-- ==== Sys2Proof/Laws/WithinEvents.lean ====
section
/-! SUPPORT. The reach of every operation of Machine/Events.lean. -/

set_option linter.unusedTactic false
set_option linter.unusedSimpArgs false
set_option linter.unusedVariables false
set_option linter.unreachableTactic false
set_option linter.unnecessarySimpa false

namespace Sys2Proof.Machine

theorem Mach.updEng_within {m₀ : Mach} (m : Mach) (n : Nat) (f : Eng → Eng) {ps : List Part} (h₀ : m₀.within m ps)
    (hf : ∀ e : Eng, e.ctxs.length = 8 → (f e).ctxs.length = 8) (hs : [Part.eng].all ps.contains = true) :
    m₀.within (Mach.updEng m n f) ps := by
  refine Mach.within_step h₀ ?_ hs
  refine ⟨fun x hx => by cases x <;> simp_all [Mach.agrees, Mach.updEng], fun h => h, fun h => ?_⟩
  obtain ⟨h1, h2, h3, h4, h5, h6, h7, h8⟩ := h
  exact ⟨h1, h2, h3, h4, h5, by simpa [Mach.updEng, length_listUpd] using h6, forall_listUpd _ _ _ hf h7, h8⟩

theorem Mach.updCtx_within {m₀ : Mach} (m : Mach) (n c : Nat) (f : Ctx → Ctx) {ps : List Part} (h₀ : m₀.within m ps)
    (hs : [Part.eng].all ps.contains = true) : m₀.within (Mach.updCtx m n c f) ps := by
  refine Mach.within_step h₀ ?_ hs
  clear h₀ hs
  unfold Mach.updCtx
  try dsimp only
  repeat' first
    | with_reducible assumption
    | with_reducible exact Mach.within_refl _ _
    | decide
    | with_reducible apply Mach.updEng_within
    | (intro e he; with_reducible exact he)
    | (intro e he; simpa [length_listUpd] using he)
    | (intro e he; split <;> first | exact he | simpa [length_listUpd] using he)

theorem Mach.txdWrite_within {m₀ : Mach} (m : Mach) (n c : Nat) (w : Word) {ps : List Part} (h₀ : m₀.within m ps)
    (hs : [Part.eng].all ps.contains = true) : m₀.within (Mach.txdWrite m n c w).2 ps := by
  refine Mach.within_step h₀ ?_ hs
  clear h₀ hs
  unfold Mach.txdWrite
  try dsimp only
  repeat' first
    | with_reducible assumption
    | with_reducible exact Mach.within_refl _ _
    | decide
    | with_reducible apply Mach.updCtx_within
    | with_reducible apply Mach.within_ite
    | with_reducible apply Mach.within_ite2

theorem Mach.irqSet_within {m₀ : Mach} (m : Mach) (mask : Nat) {ps : List Part} (h₀ : m₀.within m ps)
    (hs : [Part.eng].all ps.contains = true) : m₀.within (Mach.irqSet m mask) ps := by
  refine Mach.within_step h₀ ?_ hs
  clear h₀ hs
  unfold Mach.irqSet
  refine ⟨fun x hx => by cases x <;> simp_all [Mach.agrees], fun h => h, fun h => ?_⟩
  obtain ⟨h1, h2, h3, h4, h5, h6, h7, h8⟩ := h
  refine ⟨h1, h2, h3, h4, h5, by simpa using h6, fun e he => ?_, h8⟩
  obtain ⟨x, hx, rfl⟩ := List.mem_map.mp he
  have := h7 x.1 (List.fst_mem_of_mem_zipIdx hx)
  split <;> exact this

theorem Mach.writeRec_within {m₀ : Mach} (m : Mach) (r : Rec) {ps : List Part} (h₀ : m₀.within m ps)
    (hs : [Part.regs, Part.pa, Part.pb, Part.flt, Part.buf, Part.sec, Part.nv].all ps.contains = true) : m₀.within (Mach.writeRec m r).1 ps := by
  refine Mach.within_step h₀ ?_ hs
  clear h₀ hs
  unfold Mach.writeRec
  try dsimp only
  repeat' first
    | with_reducible assumption
    | with_reducible exact Mach.within_refl _ _
    | decide
    | with_reducible apply Mach.recordQ3_within
    | with_reducible apply Mach.within_ite
    | with_reducible apply Mach.within_ite1
    | with_reducible apply Mach.within_ite2
    | with_reducible apply Mach.within_fold
    | (intro k x hk; try dsimp only)
    | (with_reducible apply Mach.within_fst; assumption)
    | (with_reducible apply Mach.within_left; assumption)
    | (with_reducible apply Mach.within_mid; assumption)
    | dsimp only
    | split

theorem Mach.writeHeld_within {m₀ : Mach} (m : Mach) (r : Rec) {ps : List Part} (h₀ : m₀.within m ps)
    (hs : [Part.regs, Part.pa, Part.pb, Part.flt, Part.evt, Part.buf, Part.sec, Part.nv].all ps.contains = true) : m₀.within (Mach.writeHeld m r) ps := by
  refine Mach.within_step h₀ ?_ hs
  clear h₀ hs
  unfold Mach.writeHeld
  try dsimp only
  repeat' first
    | with_reducible assumption
    | with_reducible exact Mach.within_refl _ _
    | decide
    | with_reducible apply Mach.q3Fix_within
    | with_reducible apply Mach.writeRec_within
    | (with_reducible apply Mach.within_fst; assumption)
    | (with_reducible apply Mach.within_left; assumption)
    | (with_reducible apply Mach.within_mid; assumption)
    | dsimp only
    | split
    | ((simp only [Mach.within_mk_eq]; with_reducible apply Mach.withinMk_of) <;> first | exact Or.inr rfl | with_reducible exact Or.inl rfl | with_reducible rfl | with_reducible exact fun h => h | (intro h; simpa [length_listUpd] using h) | (intro h; split <;> exact h) | exact fun h => h | skip)

theorem Mach.flushHeld_within {m₀ : Mach} (m : Mach) {ps : List Part} (h₀ : m₀.within m ps)
    (hs : [Part.regs, Part.pa, Part.pb, Part.flt, Part.evt, Part.buf, Part.sec, Part.nv].all ps.contains = true) : m₀.within (Mach.flushHeld m) ps := by
  refine Mach.within_step h₀ ?_ hs
  clear h₀ hs
  unfold Mach.flushHeld
  try dsimp only
  repeat' first
    | with_reducible assumption
    | with_reducible exact Mach.within_refl _ _
    | decide
    | with_reducible apply Mach.flushGaps_within
    | with_reducible apply Mach.writeHeld_within
    | with_reducible apply Mach.within_ite
    | with_reducible apply Mach.within_ite2
    | with_reducible apply Mach.within_fold
    | (intro k x hk; try dsimp only)
    | ((simp only [Mach.within_mk_eq]; with_reducible apply Mach.withinMk_of) <;> first | exact Or.inr rfl | with_reducible exact Or.inl rfl | with_reducible rfl | with_reducible exact fun h => h | (intro h; simpa [length_listUpd] using h) | (intro h; split <;> exact h) | exact fun h => h | skip)

theorem Mach.putRec_within {m₀ : Mach} (m : Mach) (r : Rec) {ps : List Part} (h₀ : m₀.within m ps)
    (hs : [Part.regs, Part.pa, Part.pb, Part.flt, Part.evt, Part.buf, Part.sec, Part.nv].all ps.contains = true) : m₀.within (Mach.putRec m r) ps := by
  refine Mach.within_step h₀ ?_ hs
  clear h₀ hs
  unfold Mach.putRec
  try dsimp only
  repeat' first
    | with_reducible assumption
    | with_reducible exact Mach.within_refl _ _
    | decide
    | with_reducible apply Mach.count_within
    | with_reducible apply Mach.flushHeld_within
    | with_reducible apply Mach.putGap_within
    | with_reducible apply Mach.sqBit_within
    | with_reducible apply Mach.writeRec_within
    | with_reducible apply Mach.within_ite
    | with_reducible apply Mach.within_ite2
    | with_reducible apply Mach.within_ite1
    | (with_reducible apply Mach.within_fst; assumption)
    | (with_reducible apply Mach.within_left; assumption)
    | (with_reducible apply Mach.within_mid; assumption)
    | dsimp only
    | split
    | ((simp only [Mach.within_mk_eq]; with_reducible apply Mach.withinMk_of) <;> first | exact Or.inr rfl | with_reducible exact Or.inl rfl | with_reducible rfl | with_reducible exact fun h => h | (intro h; simpa [length_listUpd] using h) | (intro h; split <;> exact h) | exact fun h => h | skip)

theorem Mach.evtInt_within {m₀ : Mach} (m : Mach) (p : Port) {ps : List Part} (h₀ : m₀.within m ps)
    (hs : [Part.regs, Part.pa, Part.pb].all ps.contains = true) : m₀.within (Mach.evtInt m p) ps := by
  refine Mach.within_step h₀ ?_ hs
  clear h₀ hs
  unfold Mach.evtInt
  try dsimp only
  repeat' first
    | with_reducible assumption
    | with_reducible exact Mach.within_refl _ _
    | decide
    | with_reducible apply Mach.intBit_within
    | with_reducible apply Mach.updPort_within
    | with_reducible apply Mach.within_ite
    | with_reducible apply Mach.within_ite2

theorem Mach.routeTo_within {m₀ : Mach} (m : Mach) (p : Port) (bit : Nat) {ps : List Part} (h₀ : m₀.within m ps)
    (hs : [Part.regs, Part.pa, Part.pb].all ps.contains = true) : m₀.within (Mach.routeTo m p bit) ps := by
  refine Mach.within_step h₀ ?_ hs
  clear h₀ hs
  unfold Mach.routeTo
  try dsimp only
  repeat' first
    | with_reducible assumption
    | with_reducible exact Mach.within_refl _ _
    | decide
    | with_reducible apply Mach.evtInt_within
    | with_reducible apply Mach.sqBit_within
    | (with_reducible apply Mach.within_fst; assumption)
    | (with_reducible apply Mach.within_left; assumption)
    | (with_reducible apply Mach.within_mid; assumption)
    | dsimp only
    | split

To do: Lines in the listing above that contain the word "cases" must be copied; leave out the rest.

Response:
  refine ⟨fun x hx => by cases x <;> simp_all [Mach.agrees, Mach.updEng], fun h => h, fun h => ?_⟩
  refine ⟨fun x hx => by cases x <;> simp_all [Mach.agrees], fun h => h, fun h => ?_⟩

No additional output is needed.